------ Records to process ------
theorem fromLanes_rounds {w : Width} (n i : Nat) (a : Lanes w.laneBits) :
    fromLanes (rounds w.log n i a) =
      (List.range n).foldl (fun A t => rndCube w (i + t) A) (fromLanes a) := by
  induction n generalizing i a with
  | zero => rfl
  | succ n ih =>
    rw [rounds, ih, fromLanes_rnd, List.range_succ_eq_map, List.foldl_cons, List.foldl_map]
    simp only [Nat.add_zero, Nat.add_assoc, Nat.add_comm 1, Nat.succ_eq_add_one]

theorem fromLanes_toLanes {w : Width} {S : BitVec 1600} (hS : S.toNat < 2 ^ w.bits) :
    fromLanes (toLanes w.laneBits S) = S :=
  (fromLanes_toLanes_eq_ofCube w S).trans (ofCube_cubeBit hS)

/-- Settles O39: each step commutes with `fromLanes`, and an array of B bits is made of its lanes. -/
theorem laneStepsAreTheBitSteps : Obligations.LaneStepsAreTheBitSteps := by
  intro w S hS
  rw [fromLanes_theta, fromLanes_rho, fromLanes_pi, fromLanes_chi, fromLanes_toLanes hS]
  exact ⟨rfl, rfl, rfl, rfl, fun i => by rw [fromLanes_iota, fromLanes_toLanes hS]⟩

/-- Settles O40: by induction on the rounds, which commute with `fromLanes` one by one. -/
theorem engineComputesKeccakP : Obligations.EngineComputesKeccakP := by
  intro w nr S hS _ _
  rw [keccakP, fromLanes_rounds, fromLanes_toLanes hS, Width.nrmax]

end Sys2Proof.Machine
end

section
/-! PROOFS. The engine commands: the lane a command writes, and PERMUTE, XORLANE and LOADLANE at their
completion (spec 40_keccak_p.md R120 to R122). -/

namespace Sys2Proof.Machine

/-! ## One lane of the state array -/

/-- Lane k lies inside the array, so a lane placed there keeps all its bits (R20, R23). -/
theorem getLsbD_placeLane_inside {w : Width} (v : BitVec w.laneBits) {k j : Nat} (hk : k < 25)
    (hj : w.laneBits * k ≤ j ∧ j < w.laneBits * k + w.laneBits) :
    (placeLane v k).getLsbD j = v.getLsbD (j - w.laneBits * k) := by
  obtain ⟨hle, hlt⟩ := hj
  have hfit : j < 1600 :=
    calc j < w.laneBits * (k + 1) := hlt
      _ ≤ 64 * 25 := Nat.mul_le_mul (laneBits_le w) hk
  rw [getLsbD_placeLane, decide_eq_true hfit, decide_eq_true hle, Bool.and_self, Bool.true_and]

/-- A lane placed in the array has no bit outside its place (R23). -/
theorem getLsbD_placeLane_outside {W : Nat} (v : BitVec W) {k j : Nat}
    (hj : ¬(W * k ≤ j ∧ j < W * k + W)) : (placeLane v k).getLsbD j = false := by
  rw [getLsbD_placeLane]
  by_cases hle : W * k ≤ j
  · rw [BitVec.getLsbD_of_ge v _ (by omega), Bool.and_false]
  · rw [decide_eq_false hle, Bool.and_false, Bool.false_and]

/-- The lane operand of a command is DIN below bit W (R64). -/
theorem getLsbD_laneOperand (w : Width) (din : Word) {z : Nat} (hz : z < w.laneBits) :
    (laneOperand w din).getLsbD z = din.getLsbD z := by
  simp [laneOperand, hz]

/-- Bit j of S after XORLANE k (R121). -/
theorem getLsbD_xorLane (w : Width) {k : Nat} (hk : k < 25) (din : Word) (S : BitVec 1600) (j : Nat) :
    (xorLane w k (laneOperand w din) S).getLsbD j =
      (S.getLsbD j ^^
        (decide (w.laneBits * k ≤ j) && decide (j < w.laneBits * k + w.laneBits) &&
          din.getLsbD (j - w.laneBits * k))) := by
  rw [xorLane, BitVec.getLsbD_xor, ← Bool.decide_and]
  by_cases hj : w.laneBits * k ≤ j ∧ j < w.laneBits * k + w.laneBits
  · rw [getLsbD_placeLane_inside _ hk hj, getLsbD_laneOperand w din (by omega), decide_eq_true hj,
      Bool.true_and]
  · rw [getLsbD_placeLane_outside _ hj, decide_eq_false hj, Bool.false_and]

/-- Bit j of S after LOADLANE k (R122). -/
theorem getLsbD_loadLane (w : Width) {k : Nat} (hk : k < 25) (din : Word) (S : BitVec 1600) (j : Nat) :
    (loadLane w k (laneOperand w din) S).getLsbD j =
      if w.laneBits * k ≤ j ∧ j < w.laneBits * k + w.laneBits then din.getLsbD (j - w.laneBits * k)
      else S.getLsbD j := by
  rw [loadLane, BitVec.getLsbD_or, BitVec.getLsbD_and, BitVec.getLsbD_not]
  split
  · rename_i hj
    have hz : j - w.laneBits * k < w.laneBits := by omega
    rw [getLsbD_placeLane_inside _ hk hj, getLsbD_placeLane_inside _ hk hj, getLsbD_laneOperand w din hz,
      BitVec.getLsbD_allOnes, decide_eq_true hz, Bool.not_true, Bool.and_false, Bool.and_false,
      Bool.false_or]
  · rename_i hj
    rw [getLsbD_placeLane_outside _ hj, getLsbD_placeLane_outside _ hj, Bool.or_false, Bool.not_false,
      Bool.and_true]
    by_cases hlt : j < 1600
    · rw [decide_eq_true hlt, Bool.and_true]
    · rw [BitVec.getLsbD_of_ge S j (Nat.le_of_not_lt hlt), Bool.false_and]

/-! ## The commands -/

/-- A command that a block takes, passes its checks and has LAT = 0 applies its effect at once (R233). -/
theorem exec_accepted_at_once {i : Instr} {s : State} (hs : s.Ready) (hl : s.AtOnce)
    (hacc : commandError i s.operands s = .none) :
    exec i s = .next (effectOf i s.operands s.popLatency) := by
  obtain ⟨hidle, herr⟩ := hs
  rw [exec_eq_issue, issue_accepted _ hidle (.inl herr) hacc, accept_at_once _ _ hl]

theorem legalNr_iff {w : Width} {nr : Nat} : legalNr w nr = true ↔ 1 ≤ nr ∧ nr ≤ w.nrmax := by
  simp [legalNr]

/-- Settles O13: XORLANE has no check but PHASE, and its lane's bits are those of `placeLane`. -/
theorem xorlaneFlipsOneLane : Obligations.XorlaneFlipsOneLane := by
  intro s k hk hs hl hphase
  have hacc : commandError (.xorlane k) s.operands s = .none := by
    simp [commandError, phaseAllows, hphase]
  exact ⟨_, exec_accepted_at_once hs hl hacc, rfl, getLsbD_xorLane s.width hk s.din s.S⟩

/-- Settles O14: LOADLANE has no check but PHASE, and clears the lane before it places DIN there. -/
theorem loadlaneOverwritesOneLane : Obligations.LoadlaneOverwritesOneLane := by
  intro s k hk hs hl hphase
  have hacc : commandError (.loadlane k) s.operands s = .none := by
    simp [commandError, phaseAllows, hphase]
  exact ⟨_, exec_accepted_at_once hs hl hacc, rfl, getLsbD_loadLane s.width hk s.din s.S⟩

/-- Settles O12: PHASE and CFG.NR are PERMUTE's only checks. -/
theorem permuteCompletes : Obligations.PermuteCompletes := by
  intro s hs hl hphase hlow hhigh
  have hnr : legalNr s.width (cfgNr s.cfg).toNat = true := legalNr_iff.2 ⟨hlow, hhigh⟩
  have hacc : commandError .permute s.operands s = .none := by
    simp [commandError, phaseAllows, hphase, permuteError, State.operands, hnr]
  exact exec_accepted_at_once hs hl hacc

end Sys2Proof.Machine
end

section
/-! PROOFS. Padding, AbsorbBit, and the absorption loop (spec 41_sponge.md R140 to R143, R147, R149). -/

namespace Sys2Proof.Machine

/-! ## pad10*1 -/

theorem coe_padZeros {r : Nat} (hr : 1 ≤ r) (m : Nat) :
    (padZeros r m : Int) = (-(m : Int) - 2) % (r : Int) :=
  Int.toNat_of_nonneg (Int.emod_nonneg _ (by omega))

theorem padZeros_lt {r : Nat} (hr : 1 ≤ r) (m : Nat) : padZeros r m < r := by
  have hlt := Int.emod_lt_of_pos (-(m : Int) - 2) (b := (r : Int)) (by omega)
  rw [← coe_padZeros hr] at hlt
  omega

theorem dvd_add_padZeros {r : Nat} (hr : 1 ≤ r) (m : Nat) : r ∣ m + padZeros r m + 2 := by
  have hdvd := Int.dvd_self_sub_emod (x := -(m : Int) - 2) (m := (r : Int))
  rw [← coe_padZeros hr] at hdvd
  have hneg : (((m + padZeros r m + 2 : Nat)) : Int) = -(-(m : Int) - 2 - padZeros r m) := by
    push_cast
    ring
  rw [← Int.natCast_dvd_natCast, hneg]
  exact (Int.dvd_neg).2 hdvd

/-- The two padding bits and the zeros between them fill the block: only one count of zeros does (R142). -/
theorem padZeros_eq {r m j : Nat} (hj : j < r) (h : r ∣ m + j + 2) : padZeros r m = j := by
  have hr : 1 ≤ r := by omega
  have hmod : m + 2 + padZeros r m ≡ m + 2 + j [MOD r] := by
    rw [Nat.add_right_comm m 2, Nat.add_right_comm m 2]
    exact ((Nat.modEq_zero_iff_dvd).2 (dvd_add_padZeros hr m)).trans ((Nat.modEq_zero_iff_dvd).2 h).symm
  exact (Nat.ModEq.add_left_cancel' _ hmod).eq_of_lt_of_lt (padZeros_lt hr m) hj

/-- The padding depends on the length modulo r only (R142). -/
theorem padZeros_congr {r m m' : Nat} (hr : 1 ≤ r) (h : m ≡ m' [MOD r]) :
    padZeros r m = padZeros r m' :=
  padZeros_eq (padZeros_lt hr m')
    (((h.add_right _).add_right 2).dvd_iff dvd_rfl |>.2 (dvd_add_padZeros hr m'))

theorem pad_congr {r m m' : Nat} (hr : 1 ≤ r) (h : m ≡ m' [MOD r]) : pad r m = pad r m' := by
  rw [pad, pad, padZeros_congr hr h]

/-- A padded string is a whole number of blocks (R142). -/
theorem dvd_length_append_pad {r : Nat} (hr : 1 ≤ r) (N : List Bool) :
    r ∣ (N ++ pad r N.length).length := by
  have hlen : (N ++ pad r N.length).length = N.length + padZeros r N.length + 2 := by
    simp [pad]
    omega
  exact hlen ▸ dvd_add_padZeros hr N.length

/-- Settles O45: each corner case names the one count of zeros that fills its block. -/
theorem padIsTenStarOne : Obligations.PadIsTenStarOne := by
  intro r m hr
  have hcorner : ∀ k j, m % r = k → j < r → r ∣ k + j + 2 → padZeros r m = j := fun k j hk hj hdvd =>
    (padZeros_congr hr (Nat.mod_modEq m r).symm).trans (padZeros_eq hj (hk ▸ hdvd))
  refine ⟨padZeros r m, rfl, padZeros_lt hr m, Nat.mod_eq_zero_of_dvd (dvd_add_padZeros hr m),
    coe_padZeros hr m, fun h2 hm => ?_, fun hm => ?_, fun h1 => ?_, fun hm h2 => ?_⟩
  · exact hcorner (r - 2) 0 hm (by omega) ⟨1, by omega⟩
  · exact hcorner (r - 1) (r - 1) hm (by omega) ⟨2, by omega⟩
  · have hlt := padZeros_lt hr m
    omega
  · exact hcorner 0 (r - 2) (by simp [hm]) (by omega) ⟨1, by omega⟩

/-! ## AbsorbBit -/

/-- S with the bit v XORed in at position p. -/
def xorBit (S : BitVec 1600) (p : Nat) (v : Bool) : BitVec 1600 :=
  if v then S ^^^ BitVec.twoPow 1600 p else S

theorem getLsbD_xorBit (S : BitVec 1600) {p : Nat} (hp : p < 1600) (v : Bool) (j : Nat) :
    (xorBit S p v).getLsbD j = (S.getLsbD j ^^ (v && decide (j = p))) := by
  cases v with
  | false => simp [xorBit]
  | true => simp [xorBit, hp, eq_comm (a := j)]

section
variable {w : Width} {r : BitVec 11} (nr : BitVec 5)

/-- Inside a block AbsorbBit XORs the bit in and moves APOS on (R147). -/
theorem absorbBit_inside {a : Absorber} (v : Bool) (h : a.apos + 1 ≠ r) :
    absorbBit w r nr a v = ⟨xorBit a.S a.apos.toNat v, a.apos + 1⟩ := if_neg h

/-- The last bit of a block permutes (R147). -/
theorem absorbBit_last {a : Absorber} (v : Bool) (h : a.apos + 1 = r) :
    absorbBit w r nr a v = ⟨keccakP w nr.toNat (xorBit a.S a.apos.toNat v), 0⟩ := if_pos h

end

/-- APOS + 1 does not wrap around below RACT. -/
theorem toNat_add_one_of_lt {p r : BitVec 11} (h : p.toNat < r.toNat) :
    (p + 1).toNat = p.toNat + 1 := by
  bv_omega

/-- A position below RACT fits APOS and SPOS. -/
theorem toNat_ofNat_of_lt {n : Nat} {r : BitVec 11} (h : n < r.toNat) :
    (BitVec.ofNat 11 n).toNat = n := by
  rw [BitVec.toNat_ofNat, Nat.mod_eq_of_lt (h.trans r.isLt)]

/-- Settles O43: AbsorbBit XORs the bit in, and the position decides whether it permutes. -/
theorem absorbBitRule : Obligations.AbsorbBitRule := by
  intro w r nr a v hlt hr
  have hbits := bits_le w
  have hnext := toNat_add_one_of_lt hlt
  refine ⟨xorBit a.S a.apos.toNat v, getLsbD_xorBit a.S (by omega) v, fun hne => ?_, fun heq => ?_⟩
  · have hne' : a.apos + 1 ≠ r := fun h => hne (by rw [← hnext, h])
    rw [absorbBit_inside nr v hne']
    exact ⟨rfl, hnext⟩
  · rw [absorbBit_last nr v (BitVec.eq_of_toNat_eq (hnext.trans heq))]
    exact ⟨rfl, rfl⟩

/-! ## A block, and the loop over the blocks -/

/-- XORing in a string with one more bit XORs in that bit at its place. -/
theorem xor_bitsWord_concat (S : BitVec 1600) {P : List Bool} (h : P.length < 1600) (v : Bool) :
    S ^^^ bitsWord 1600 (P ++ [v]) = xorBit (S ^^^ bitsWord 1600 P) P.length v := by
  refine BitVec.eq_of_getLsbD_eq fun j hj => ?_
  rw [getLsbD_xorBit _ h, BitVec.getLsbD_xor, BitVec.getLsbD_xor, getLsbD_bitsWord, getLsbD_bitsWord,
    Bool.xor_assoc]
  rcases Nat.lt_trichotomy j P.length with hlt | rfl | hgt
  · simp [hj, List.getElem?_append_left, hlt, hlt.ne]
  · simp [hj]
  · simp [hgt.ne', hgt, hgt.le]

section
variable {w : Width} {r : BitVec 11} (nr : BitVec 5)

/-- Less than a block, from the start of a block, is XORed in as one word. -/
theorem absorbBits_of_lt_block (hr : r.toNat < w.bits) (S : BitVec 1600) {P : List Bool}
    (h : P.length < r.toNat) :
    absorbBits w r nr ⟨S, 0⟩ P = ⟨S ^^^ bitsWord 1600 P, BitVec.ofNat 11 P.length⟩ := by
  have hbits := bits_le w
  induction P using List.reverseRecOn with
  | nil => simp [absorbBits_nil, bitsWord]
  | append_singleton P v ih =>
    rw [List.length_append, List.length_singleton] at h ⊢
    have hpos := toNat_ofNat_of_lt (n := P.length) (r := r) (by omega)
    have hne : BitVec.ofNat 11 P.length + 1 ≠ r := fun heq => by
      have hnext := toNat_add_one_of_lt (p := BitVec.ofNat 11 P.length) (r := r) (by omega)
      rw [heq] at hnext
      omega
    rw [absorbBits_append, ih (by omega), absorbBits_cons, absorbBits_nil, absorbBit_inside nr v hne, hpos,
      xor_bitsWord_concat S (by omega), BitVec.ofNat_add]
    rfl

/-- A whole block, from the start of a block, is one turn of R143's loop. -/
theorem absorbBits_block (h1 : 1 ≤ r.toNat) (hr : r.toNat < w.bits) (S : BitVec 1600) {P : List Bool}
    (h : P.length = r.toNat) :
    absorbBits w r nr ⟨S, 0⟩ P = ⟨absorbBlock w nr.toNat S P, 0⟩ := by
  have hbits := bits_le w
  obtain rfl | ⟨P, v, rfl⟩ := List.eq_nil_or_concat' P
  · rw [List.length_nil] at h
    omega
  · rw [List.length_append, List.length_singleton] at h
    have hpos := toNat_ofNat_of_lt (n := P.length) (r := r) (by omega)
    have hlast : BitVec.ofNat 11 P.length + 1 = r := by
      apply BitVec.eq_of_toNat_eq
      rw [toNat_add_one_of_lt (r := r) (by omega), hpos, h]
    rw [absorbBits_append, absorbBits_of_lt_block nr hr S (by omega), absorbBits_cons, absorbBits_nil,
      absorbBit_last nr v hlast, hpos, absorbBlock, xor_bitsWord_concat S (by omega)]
------
Problem statement
Return, unchanged, the run of lines above that opens with the line containing "exact ⟨rfl, rfl⟩" and closes with the line containing "Bool.xor_assoc]". Include both.

Expected answer
    exact ⟨rfl, rfl⟩

/-! ## A block, and the loop over the blocks -/

/-- XORing in a string with one more bit XORs in that bit at its place. -/
theorem xor_bitsWord_concat (S : BitVec 1600) {P : List Bool} (h : P.length < 1600) (v : Bool) :
    S ^^^ bitsWord 1600 (P ++ [v]) = xorBit (S ^^^ bitsWord 1600 P) P.length v := by
  refine BitVec.eq_of_getLsbD_eq fun j hj => ?_
  rw [getLsbD_xorBit _ h, BitVec.getLsbD_xor, BitVec.getLsbD_xor, getLsbD_bitsWord, getLsbD_bitsWord,
    Bool.xor_assoc]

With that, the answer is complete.